The TurkIt toolkit introduced the idea of iterative tasks, introducing the ideas of iterative elimination voting, the idea of iternative tasks in which workers build on each others results, and so on. This paper examines the outcomes of different task designs. Basic question: Does it make sense to run tasks in parallel, or does it make sense to let workers build on each other's results? For description of images, iterative tends to be better, as people really build on each other's results. Similarly for transcriptions of highly noisy results. However, for tasks with shorter answers (e.g., coming up with company names) there is an interesting tradeoff: Iterative process tends to have higher average, but parallel has higher variance. If you are interested in the max and not in the average rating of the responses, then parallel is better.

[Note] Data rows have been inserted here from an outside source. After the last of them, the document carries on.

-- ==== Sys2Proof/Laws/PerInstr.lean ====
section
/-! SUPPORT. Statements made for every instruction, one lemma per constructor. -/

namespace Sys2Proof.Laws.OperandRoundTrip

/-- The operand decoder of an alphabet. -/
def operand (cls : SymClass) (first : Bool) (v : Nat) (c : Cursor) : Decoded :=
  match cls with
  | .cl => decodeClOperand first v c
  | .litLen => decodeLitLenOperand v c
  | .dist => decodeDistOperand v c

/-- An instruction is recovered from its encoded fields: a symbol and its extra field, where that field's bits stand at
the cursor, or the fields of a header (30_encoding.md R101 to R108). -/
def Statement (i : Instr) : Prop :=
  match i.shape with
  | .coded cls v width extra =>
    extra < 2 ^ width ∧ width ≤ 13 ∧ ∀ (c : Cursor) (first : Bool), (cls = .cl → v = 16 → first = false) →
      BitsAt c.bytes c.pos (bitsLsb (BitVec.ofNat width extra)) →
      operand cls first v c = .instr i (c.pos + width)
  | .env cmf flg => i = .env cmf flg
  | .blk btype bfinal => i = blkInstr btype bfinal
  | .stored len nlen => i = .stored len nlen
  | .dynHdr hlit hdist hclen cllens => i = .dynHdr hlit hdist hclen cllens
  | .trailer value => i = .trailer value

/-- Reading the extra field of a symbol where its bits stand. -/
theorem read_extra {n : Nat} (x : BitVec n) (hn : n ≤ 13) (mk : BitVec n → Instr) (c : Cursor)
    (h : BitsAt c.bytes c.pos (bitsLsb (BitVec.ofNat n x.toNat))) :
    (withBits n c .nothing fun x c => .instr (mk x) c.pos) = .instr (mk x) (c.pos + n) := by
  rw [BitVec.ofNat_toNat, BitVec.setWidth_eq] at h
  rw [withBits_of_bitsAt (by omega) h]

theorem env (cmf flg : Byte) : Statement (.env cmf flg) := rfl
theorem blkStored (f : Bool) : Statement (.blkStored f) := rfl
theorem blkFixed (f : Bool) : Statement (.blkFixed f) := rfl
theorem blkDynamic (f : Bool) : Statement (.blkDynamic f) := rfl
theorem blkReserved (f : Bool) : Statement (.blkReserved f) := rfl
theorem stored (len nlen : BitVec 16) : Statement (.stored len nlen) := rfl
theorem dynHdr (hlit hdist : BitVec 5) (hclen : BitVec 4) (cllens : List (BitVec 3)) :
    Statement (.dynHdr hlit hdist hclen cllens) := rfl
theorem clLen (len : BitVec 4) : Statement (.clLen len) :=
  ⟨by simp, by omega, fun c first _ _ => by simp [operand, decodeClOperand, len.isLt]⟩
theorem clRep (x : BitVec 2) : Statement (.clRep x) :=
  ⟨x.isLt, by omega, fun c first hf h => by
    obtain rfl := hf rfl rfl
    exact read_extra x (by omega) .clRep c h⟩
theorem clZero3 (x : BitVec _) : Statement (.clZero3 x) :=
  ⟨x.isLt, by omega, fun c _ _ h => read_extra x (by omega) .clZero3 c h⟩
theorem clZero11 (x : BitVec _) : Statement (.clZero11 x) :=
  ⟨x.isLt, by omega, fun c _ _ h => read_extra x (by omega) .clZero11 c h⟩
theorem lit (v : Byte) : Statement (.lit v) :=
  ⟨by simp, by omega, fun c first _ _ => by simp [operand, decodeLitLenOperand, v.isLt]⟩
theorem eob : Statement .eob := ⟨by omega, by omega, fun _ _ _ _ => rfl⟩
theorem len257 : Statement .len257 := ⟨by omega, by omega, fun _ _ _ _ => rfl⟩
theorem len258 : Statement .len258 := ⟨by omega, by omega, fun _ _ _ _ => rfl⟩
theorem len259 : Statement .len259 := ⟨by omega, by omega, fun _ _ _ _ => rfl⟩
theorem len260 : Statement .len260 := ⟨by omega, by omega, fun _ _ _ _ => rfl⟩
theorem len261 : Statement .len261 := ⟨by omega, by omega, fun _ _ _ _ => rfl⟩
theorem len262 : Statement .len262 := ⟨by omega, by omega, fun _ _ _ _ => rfl⟩
theorem len263 : Statement .len263 := ⟨by omega, by omega, fun _ _ _ _ => rfl⟩
theorem len264 : Statement .len264 := ⟨by omega, by omega, fun _ _ _ _ => rfl⟩
theorem len265 (x : BitVec _) : Statement (.len265 x) :=
  ⟨x.isLt, by omega, fun c _ _ h => read_extra x (by omega) .len265 c h⟩
theorem len266 (x : BitVec _) : Statement (.len266 x) :=
  ⟨x.isLt, by omega, fun c _ _ h => read_extra x (by omega) .len266 c h⟩
theorem len267 (x : BitVec _) : Statement (.len267 x) :=
  ⟨x.isLt, by omega, fun c _ _ h => read_extra x (by omega) .len267 c h⟩
theorem len268 (x : BitVec _) : Statement (.len268 x) :=
  ⟨x.isLt, by omega, fun c _ _ h => read_extra x (by omega) .len268 c h⟩
theorem len269 (x : BitVec _) : Statement (.len269 x) :=
  ⟨x.isLt, by omega, fun c _ _ h => read_extra x (by omega) .len269 c h⟩
theorem len270 (x : BitVec _) : Statement (.len270 x) :=
  ⟨x.isLt, by omega, fun c _ _ h => read_extra x (by omega) .len270 c h⟩
theorem len271 (x : BitVec _) : Statement (.len271 x) :=
  ⟨x.isLt, by omega, fun c _ _ h => read_extra x (by omega) .len271 c h⟩
theorem len272 (x : BitVec _) : Statement (.len272 x) :=
  ⟨x.isLt, by omega, fun c _ _ h => read_extra x (by omega) .len272 c h⟩
theorem len273 (x : BitVec _) : Statement (.len273 x) :=
  ⟨x.isLt, by omega, fun c _ _ h => read_extra x (by omega) .len273 c h⟩
theorem len274 (x : BitVec _) : Statement (.len274 x) :=
  ⟨x.isLt, by omega, fun c _ _ h => read_extra x (by omega) .len274 c h⟩
theorem len275 (x : BitVec _) : Statement (.len275 x) :=
  ⟨x.isLt, by omega, fun c _ _ h => read_extra x (by omega) .len275 c h⟩
theorem len276 (x : BitVec _) : Statement (.len276 x) :=
  ⟨x.isLt, by omega, fun c _ _ h => read_extra x (by omega) .len276 c h⟩
theorem len277 (x : BitVec _) : Statement (.len277 x) :=
  ⟨x.isLt, by omega, fun c _ _ h => read_extra x (by omega) .len277 c h⟩
theorem len278 (x : BitVec _) : Statement (.len278 x) :=
  ⟨x.isLt, by omega, fun c _ _ h => read_extra x (by omega) .len278 c h⟩
theorem len279 (x : BitVec _) : Statement (.len279 x) :=
  ⟨x.isLt, by omega, fun c _ _ h => read_extra x (by omega) .len279 c h⟩
theorem len280 (x : BitVec _) : Statement (.len280 x) :=
  ⟨x.isLt, by omega, fun c _ _ h => read_extra x (by omega) .len280 c h⟩
theorem len281 (x : BitVec _) : Statement (.len281 x) :=
  ⟨x.isLt, by omega, fun c _ _ h => read_extra x (by omega) .len281 c h⟩
theorem len282 (x : BitVec _) : Statement (.len282 x) :=
  ⟨x.isLt, by omega, fun c _ _ h => read_extra x (by omega) .len282 c h⟩
theorem len283 (x : BitVec _) : Statement (.len283 x) :=
  ⟨x.isLt, by omega, fun c _ _ h => read_extra x (by omega) .len283 c h⟩
theorem len284 (x : BitVec _) : Statement (.len284 x) :=
  ⟨x.isLt, by omega, fun c _ _ h => read_extra x (by omega) .len284 c h⟩
theorem len285 : Statement .len285 := ⟨by omega, by omega, fun _ _ _ _ => rfl⟩
theorem len286 : Statement .len286 := ⟨by omega, by omega, fun _ _ _ _ => rfl⟩
theorem len287 : Statement .len287 := ⟨by omega, by omega, fun _ _ _ _ => rfl⟩
theorem dist0 : Statement .dist0 := ⟨by omega, by omega, fun _ _ _ _ => rfl⟩
theorem dist1 : Statement .dist1 := ⟨by omega, by omega, fun _ _ _ _ => rfl⟩
theorem dist2 : Statement .dist2 := ⟨by omega, by omega, fun _ _ _ _ => rfl⟩
theorem dist3 : Statement .dist3 := ⟨by omega, by omega, fun _ _ _ _ => rfl⟩
theorem dist4 (y : BitVec _) : Statement (.dist4 y) :=
  ⟨y.isLt, by omega, fun c _ _ h => read_extra y (by omega) .dist4 c h⟩
theorem dist5 (y : BitVec _) : Statement (.dist5 y) :=
  ⟨y.isLt, by omega, fun c _ _ h => read_extra y (by omega) .dist5 c h⟩
theorem dist6 (y : BitVec _) : Statement (.dist6 y) :=
  ⟨y.isLt, by omega, fun c _ _ h => read_extra y (by omega) .dist6 c h⟩
theorem dist7 (y : BitVec _) : Statement (.dist7 y) :=
  ⟨y.isLt, by omega, fun c _ _ h => read_extra y (by omega) .dist7 c h⟩
theorem dist8 (y : BitVec _) : Statement (.dist8 y) :=
  ⟨y.isLt, by omega, fun c _ _ h => read_extra y (by omega) .dist8 c h⟩
theorem dist9 (y : BitVec _) : Statement (.dist9 y) :=
  ⟨y.isLt, by omega, fun c _ _ h => read_extra y (by omega) .dist9 c h⟩
theorem dist10 (y : BitVec _) : Statement (.dist10 y) :=
  ⟨y.isLt, by omega, fun c _ _ h => read_extra y (by omega) .dist10 c h⟩
theorem dist11 (y : BitVec _) : Statement (.dist11 y) :=
  ⟨y.isLt, by omega, fun c _ _ h => read_extra y (by omega) .dist11 c h⟩
theorem dist12 (y : BitVec _) : Statement (.dist12 y) :=
  ⟨y.isLt, by omega, fun c _ _ h => read_extra y (by omega) .dist12 c h⟩
theorem dist13 (y : BitVec _) : Statement (.dist13 y) :=
  ⟨y.isLt, by omega, fun c _ _ h => read_extra y (by omega) .dist13 c h⟩
theorem dist14 (y : BitVec _) : Statement (.dist14 y) :=
  ⟨y.isLt, by omega, fun c _ _ h => read_extra y (by omega) .dist14 c h⟩
theorem dist15 (y : BitVec _) : Statement (.dist15 y) :=
  ⟨y.isLt, by omega, fun c _ _ h => read_extra y (by omega) .dist15 c h⟩
theorem dist16 (y : BitVec _) : Statement (.dist16 y) :=
  ⟨y.isLt, by omega, fun c _ _ h => read_extra y (by omega) .dist16 c h⟩
theorem dist17 (y : BitVec _) : Statement (.dist17 y) :=
  ⟨y.isLt, by omega, fun c _ _ h => read_extra y (by omega) .dist17 c h⟩
theorem dist18 (y : BitVec _) : Statement (.dist18 y) :=
  ⟨y.isLt, by omega, fun c _ _ h => read_extra y (by omega) .dist18 c h⟩
theorem dist19 (y : BitVec _) : Statement (.dist19 y) :=
  ⟨y.isLt, by omega, fun c _ _ h => read_extra y (by omega) .dist19 c h⟩
theorem dist20 (y : BitVec _) : Statement (.dist20 y) :=
  ⟨y.isLt, by omega, fun c _ _ h => read_extra y (by omega) .dist20 c h⟩
theorem dist21 (y : BitVec _) : Statement (.dist21 y) :=
  ⟨y.isLt, by omega, fun c _ _ h => read_extra y (by omega) .dist21 c h⟩
theorem dist22 (y : BitVec _) : Statement (.dist22 y) :=
  ⟨y.isLt, by omega, fun c _ _ h => read_extra y (by omega) .dist22 c h⟩
theorem dist23 (y : BitVec _) : Statement (.dist23 y) :=
  ⟨y.isLt, by omega, fun c _ _ h => read_extra y (by omega) .dist23 c h⟩
theorem dist24 (y : BitVec _) : Statement (.dist24 y) :=
  ⟨y.isLt, by omega, fun c _ _ h => read_extra y (by omega) .dist24 c h⟩
theorem dist25 (y : BitVec _) : Statement (.dist25 y) :=
  ⟨y.isLt, by omega, fun c _ _ h => read_extra y (by omega) .dist25 c h⟩
theorem dist26 (y : BitVec _) : Statement (.dist26 y) :=
  ⟨y.isLt, by omega, fun c _ _ h => read_extra y (by omega) .dist26 c h⟩
theorem dist27 (y : BitVec _) : Statement (.dist27 y) :=
  ⟨y.isLt, by omega, fun c _ _ h => read_extra y (by omega) .dist27 c h⟩
theorem dist28 (y : BitVec _) : Statement (.dist28 y) :=
  ⟨y.isLt, by omega, fun c _ _ h => read_extra y (by omega) .dist28 c h⟩
theorem dist29 (y : BitVec _) : Statement (.dist29 y) :=
  ⟨y.isLt, by omega, fun c _ _ h => read_extra y (by omega) .dist29 c h⟩
theorem dist30 : Statement .dist30 := ⟨by omega, by omega, fun _ _ _ _ => rfl⟩
theorem dist31 : Statement .dist31 := ⟨by omega, by omega, fun _ _ _ _ => rfl⟩
theorem trailer (v : Word) : Statement (.trailer v) := rfl

end Sys2Proof.Laws.OperandRoundTrip
end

Iterative will find the consensus, but it will not be great. Parallel will generate some disasters, but also some gems. So if the goal is to find the "best", then parallel processes (i.e., independence) should work best. However, if you are afraid of disastrous outcomes, then workers should interact to eliminate outliers.

Toward Automatic Task Design: A Progress Report
Eric Huang (Harvard University)
Haoqi Zhang (Harvard University) ****
David C. Parkes (Harvard University)
Krzysztof Z. Gajos (Harvard University)
Yiling Chen (Harvard University)

The final talk of the workshop focused on optimizing task design, an area that I see as having significant potential for follow-up work. The basic question asked is: How should we design optimally a task for crowdsourcing, given a set of constraints? What will generate best quality? What design aspects will improve speed? In a sense, how can we start moving crowdsourcing from an ad-hoc execution, into a mode in which we specify the task, and a black box optimizer selects all the appropriate aspects of the design for us. The paper gave some first results on predicting the quality and quantity of tags assigned to an image and showed that designs that are predicted to be optimal before execution indeed perform much better than designs that are suboptimal.

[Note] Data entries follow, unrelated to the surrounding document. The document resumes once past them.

/-- A symbol raises `OutOfMemory` only by an append past the limit. -/
theorem appendsPastLimit_of_coded {i : Instr} {cls : SymClass} {v w x : Nat} {s t : State}
    (hi : i.shape = .coded cls v w x) (hs : s.err ≠ .outOfMemory) (h : exec i s = .next t)
    (ht : t.err = .outOfMemory) : AppendsPastLimit i s := by
  cases cls with
  | cl =>
    rcases cl_cases_exec hi s with he | ⟨r, l, -, he, -⟩ <;> cases he.symm.trans h
    · cases ht
    · rcases lensFilled_err { s with lens := s.lens ++ List.replicate r l } with he | he
      · cases he.symm.trans ht
      · exact absurd (he.symm.trans ht) hs
  | litLen =>
    rcases litLen_cases hi with ⟨b, rfl⟩ | rfl | ⟨h1, h2⟩ | hu
    · refine .inl ⟨b, rfl, ?_⟩
      by_contra hl
      exact hs ((execLit_err_of_fits h (eq_false_of_ne_true hl)).symm.trans ht)
    · cases h
      exact absurd ht hs
    · cases (exec_of_length hi h1 h2 s).symm.trans h
      exact absurd ht hs
    · cases (exec_of_undefined (.inl ⟨hi, hu⟩) s).symm.trans h
      cases ht
  | dist =>
    by_cases hv : v < 30
    · refine .inr (.inl ⟨v, w, x, hi, ?_⟩)
      by_contra hl
      rcases distanceSymbol_err_of_fits ((exec_of_distance hi hv s).symm.trans h) (eq_false_of_ne_true hl) with he | he
      · cases he.symm.trans ht
      · exact hs (he.symm.trans ht)
    · cases (exec_of_undefined (.inr ⟨hi, by omega⟩) s).symm.trans h
      cases ht

/-- Of the headers and the trailer only a stored block raises `OutOfMemory`, by an append past the limit. -/
theorem appendsPastLimit_of_header {i : Instr} {s t : State} (hi : i.shape.header? ≠ none)
    (hs : s.err ≠ .outOfMemory) (h : exec i s = .next t) (ht : t.err = .outOfMemory) : AppendsPastLimit i s := by
  obtain ⟨j, hj⟩ := Option.ne_none_iff_exists'.1 hi
  obtain rfl := eq_of_header hj
  cases hshape : i.shape <;> rw [hshape] at hj <;> cases hj
  case env cmf flg =>
    rcases execEnv_cases cmf flg s with he | ⟨e, hkind, he⟩ <;> cases he.symm.trans h
    · exact absurd ht hs
    · rcases hkind with rfl | rfl | rfl <;> cases ht
  case blk btype f =>
    rcases blkInstr_cases btype f with he | he | he | he <;> rw [he] at h <;> cases h
    · exact absurd ht hs
    · exact absurd ht hs
    · exact absurd ht hs
    · cases ht
  case stored len nlen =>
    refine .inr (.inr ⟨len, nlen, rfl, ?_⟩)
    by_contra hl
    rcases execStored_err_of_fits h (eq_false_of_ne_true hl) with he | he | he
    · cases he.symm.trans ht
    · cases he.symm.trans ht
    · exact hs (he.symm.trans ht)
  case dynHdr x y z ls =>
    rcases execDynHdr_cases x y z ls s with he | ⟨cl, -, he⟩ <;> cases he.symm.trans h
    · cases ht
    · exact absurd ht hs
  case trailer v =>
    obtain ⟨bs, -, rfl | rfl⟩ := execTrailer_eq_next h
    · exact absurd ht hs
    · cases ht

/-- An instruction raises `OutOfMemory` only by an append past the limit (60_exceptions.md R384). -/
theorem appendsPastLimit_of_outOfMemory {i : Instr} {s t : State} (hs : s.err ≠ .outOfMemory)
    (h : exec i s = .next t) (ht : t.err = .outOfMemory) : AppendsPastLimit i s := by
  by_cases hh : i.shape.header? = none
  · obtain ⟨cls, v, w, x, hi⟩ := coded_of_header_none hh
    exact appendsPastLimit_of_coded hi hs h ht
  · exact appendsPastLimit_of_header hh hs h ht

/-- With an unbounded limit a fetch never raises `OutOfMemory`. -/
theorem fetchExec_err_of_unbounded {s t : State} (hb : s.limitBy = .unbounded) (hs : s.err ≠ .outOfMemory)
    (h : fetchExec s = .next t) : t.err ≠ .outOfMemory := by
  rcases fetchExec_eq_next h with ⟨-, rfl⟩ | ⟨c, i, pos, -, -, he⟩ | ⟨c, w, p, pos, -, -, he⟩
  · exact hs
  · exact fun ht => not_appendsPastLimit_of_unbounded (s := s.seek pos) hb i (appendsPastLimit_of_outOfMemory hs he ht)
  · rcases stopFetch_eq_next he with ⟨-, -, rfl⟩ | ⟨-, rfl⟩ | ⟨-, rfl⟩ <;> simp

/-- With an unbounded limit a step never raises `OutOfMemory`: the limit's source stays as it is between the two fetches
of a back-reference. -/
theorem step_err_of_unbounded {s t : State} (hb : s.limitBy = .unbounded) (hs : s.err ≠ .outOfMemory)
    (h : step s = .next t) : t.err ≠ .outOfMemory := by
  obtain ⟨u, hu, hnext⟩ := step_eq_next h
  have hue := fetchExec_err_of_unbounded hb hs hu
  rcases hnext with ⟨-, rfl⟩ | ⟨-, ht⟩
  · exact hue
  · exact fetchExec_err_of_unbounded ((Prod.mk.inj (fetchExec_steady hu).limit).2.trans hb) hue ht

/-- Settles O31: the limit reads off its source, each append asks it before it writes, and no other case of an
instruction raises `OutOfMemory`. -/
theorem outputLimitStopsAppends : Obligations.OutputLimitStopsAppends := by
  unfold Obligations.OutputLimitStopsAppends
  refine ⟨fun s k => ⟨fun hb => overLimit_iff_of_limit (limit_of_register hb),
    fun n hb => overLimit_iff_of_limit (limit_of_bytes hb), fun hb => overLimit_of_unbounded hb k⟩,
    fun v s hl => appendByte_of_overLimit (s := s.goto .symbol) hl v, fun i v w y s hi hv hd hl => ?_,
    fun i s t => appendsPastLimit_of_outOfMemory, fun s t => step_err_of_unbounded⟩
  have h16 : rowBase distTab v + y < 2 ^ 16 := (distance_range hi hv).2.trans_lt (by decide)
  rw [exec_of_distance hi hv, distanceSymbol_eq rfl h16, if_neg hd.not_gt]
  refine appendCopy_of_overLimit ?_ _
  exact hl

end Sys2Proof.Machine

/-! ### The envelope and the checksum (45_envelope_checksum.md) -/

namespace Sys2Proof.Machine

/-! The envelope's checks in the numbers of R342 to R347. -/

/-- CM is the low half of the method byte (45_envelope_checksum.md R343). -/
theorem cm_toNat (cmf : Byte) : (cmf.extractLsb' 0 4).toNat = cmf.toNat % 16 := by
  simp

/-- CINFO is the high half of the method byte (45_envelope_checksum.md R344). -/
theorem cinfo_toNat (cmf : Byte) : (cmf.extractLsb' 4 4).toNat = cmf.toNat / 16 := by
  rw [BitVec.extractLsb'_toNat, Nat.shiftRight_eq_div_pow]
  omega

/-- FDICT is bit 5 of the flags byte (45_envelope_checksum.md R345). -/
theorem fdict_iff (flg : Byte) : flg.getLsbD 5 = true ↔ flg.toNat / 32 % 2 = 1 := by
  rw [← BitVec.testBit_toNat, Nat.testBit_eq_decide_div_mod_eq, decide_eq_true_iff]

/-- ENV as one chain of checks on the two bytes' numbers. -/
theorem exec_env_eq (cmf flg : Byte) (s : State) :
    exec (.env cmf flg) s =
      if (cmf.toNat * 256 + flg.toNat) % 31 ≠ 0 then .next (s.raise .badEnvelope)
      else if cmf.toNat % 16 ≠ 8 then .next (s.raise .unsupportedMethod)
      else if 7 < cmf.toNat / 16 then .next (s.raise .badEnvelope)
      else if flg.toNat / 32 % 2 = 1 then .next (s.raise .unsupportedFeature)
      else .next { s with fsm := .blkHdr } := by
  simp only [exec, execEnv, cm_toNat, cinfo_toNat, fdict_iff, Config.supportedCm, Config.maxCinfo, State.goto]

/-- Settles O22: each clause takes its branch of the one chain of checks. -/
theorem envelopeChecksInOrder : Obligations.EnvelopeChecksInOrder := by
  unfold Obligations.EnvelopeChecksInOrder
  intro cmf flg s
  rw [exec_env_eq]
  refine ⟨fun hcheck => if_pos hcheck, fun hcheck hcm => ?_, fun hcheck hcm hcinfo => ?_,
    fun hcheck hcm hcinfo hdict => ?_, fun hcheck hcm hcinfo hdict => ?_⟩ <;> rw [if_neg (not_not.2 hcheck)]
  · rw [if_pos hcm]
  · rw [if_neg (not_not.2 hcm), if_pos hcinfo]
  · rw [if_neg (not_not.2 hcm), if_neg (Nat.not_lt.2 hcinfo), if_pos hdict]
  · rw [if_neg (not_not.2 hcm), if_neg (Nat.not_lt.2 hcinfo), if_neg (by omega)]

/-! The trailer's comparison (45_envelope_checksum.md R350 to R352). -/

/-- The low half of the checksum is the first accumulator. -/
theorem adler_extract_low (bs : List Byte) : (adler bs).extractLsb' 0 16 = BitVec.ofNat 16 (adlerSums bs).1 :=
  BitVec.extractLsb'_append_eq_right

/-- The high half of the checksum is the second accumulator. -/
theorem adler_extract_high (bs : List Byte) : (adler bs).extractLsb' 16 16 = BitVec.ofNat 16 (adlerSums bs).2 :=
  BitVec.extractLsb'_append_eq_left

/-- TRAILER where the output is `bs`: the three registers written, then the comparison with the checksum of `bs`. -/
theorem exec_trailer_of_output {v : Word} {s t : State} {bs : List Byte} (hl : bs.length = s.outLen)
    (hr : ∀ a, a < s.outLen → Memory.read s.outMem a = bs[a]?)
    (ht : t = { s with adlerRead := v, s1 := (adler bs).extractLsb' 0 16, s2 := (adler bs).extractLsb' 16 16 }) :
    exec (.trailer v) s = if v = adler bs then .next (t.goto .done) else .next (t.raise .checksumMismatch) := by
  have hout : Memory.readRange s.outMem 0 s.outLen = some bs :=
    readRange_eq_some.2 ⟨hl, fun a ha => by rw [Nat.zero_add, hr a ha]⟩
  subst ht
  rw [adler_extract_low, adler_extract_high]
  simp only [exec, execTrailer, hout]
  rfl

/-- Settles O43: the two outcomes of the one comparison. -/
theorem trailerVerifiesTheChecksum : Obligations.TrailerVerifiesTheChecksum := by
  unfold Obligations.TrailerVerifiesTheChecksum
  intro v s bs t hl hr ht
  rw [exec_trailer_of_output hl hr ht]
  exact ⟨fun hv => if_pos hv, fun hv => if_neg hv⟩

/-! The accumulators in closed form (45_envelope_checksum.md R350). -/

/-- Each byte times the number of bytes from it to the end: how often it is added to the second accumulator. -/
def weightedSum (bs : List Byte) : Nat :=
  ((List.range bs.length).map fun k => (bs.length - k) * (bs.getD k 0).toNat).sum

@[simp] theorem weightedSum_nil : weightedSum [] = 0 := rfl

/-- A first byte has the whole length as its weight and leaves the weights after it as they are. -/
theorem weightedSum_cons (b : Byte) (bs : List Byte) :
    weightedSum (b :: bs) = (bs.length + 1) * b.toNat + weightedSum bs := by
  simp [weightedSum, List.range_succ_eq_map, Function.comp_def]

/-- A last byte has weight 1 and raises the weight of every byte before it by 1. -/
theorem weightedSum_concat (bs : List Byte) (b : Byte) :
    weightedSum (bs ++ [b]) = weightedSum bs + (bs.map BitVec.toNat).sum + b.toNat := by
  induction bs with
  | nil => simp [weightedSum_cons]
  | cons c bs ih =>
    rw [List.cons_append, weightedSum_cons, weightedSum_cons, ih, List.length_append, List.map_cons, List.sum_cons,
      List.length_singleton]
    ring

theorem adlerSums_concat (bs : List Byte) (b : Byte) : adlerSums (bs ++ [b]) = adlerStep (adlerSums bs) b := by
  simp [adlerSums]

12:00noon, Concluding Remarks


Yours truly, at the end, was assigned with the task of coming up with conclusions and describing the overall themes. I think the keyword is this workshop was "Design". Design for individual tasks (either games or MTurk HITs), and design of processes in handling such crowdsources tasks in marketplaces. One theme that I would have liked to see more is incentive designs to motivate people to participate and contribute. But I was very happy overall.

After the concluding remarks there was some discussion of quality control and examining the robustness of crowdsourcing systems to manipulation attacks. While we have no definite answers on how to guarantee protection from coordinated attacks in the absence of ground truth, in the current settings we rarely see extensive collusion and coordination across attackers. Most of the current spammers are there to make an easy buck, and not to spend extensive amounts of time trying to scam pennies. (There are better targets for that.)

Of course, having ground truth for verification of answers and for worker evaluation can help significantly in that respect: Luis von Ahn mentioned the attack on reCAPTCHA from the 4chan clan, which randomly entered the word "penis" as one of the two words, hoping to fill in the digitizations of books with the word "penis". (Given that they were failing in 50% of the attempts, it was easy to isolate them and remove their entries.)

The problem of handling a completely anonymous crowd, without any ground truth knowledge, and getting good results is hard to solve. Perhaps some security people will need to take a look and examine the theoretical guarantees.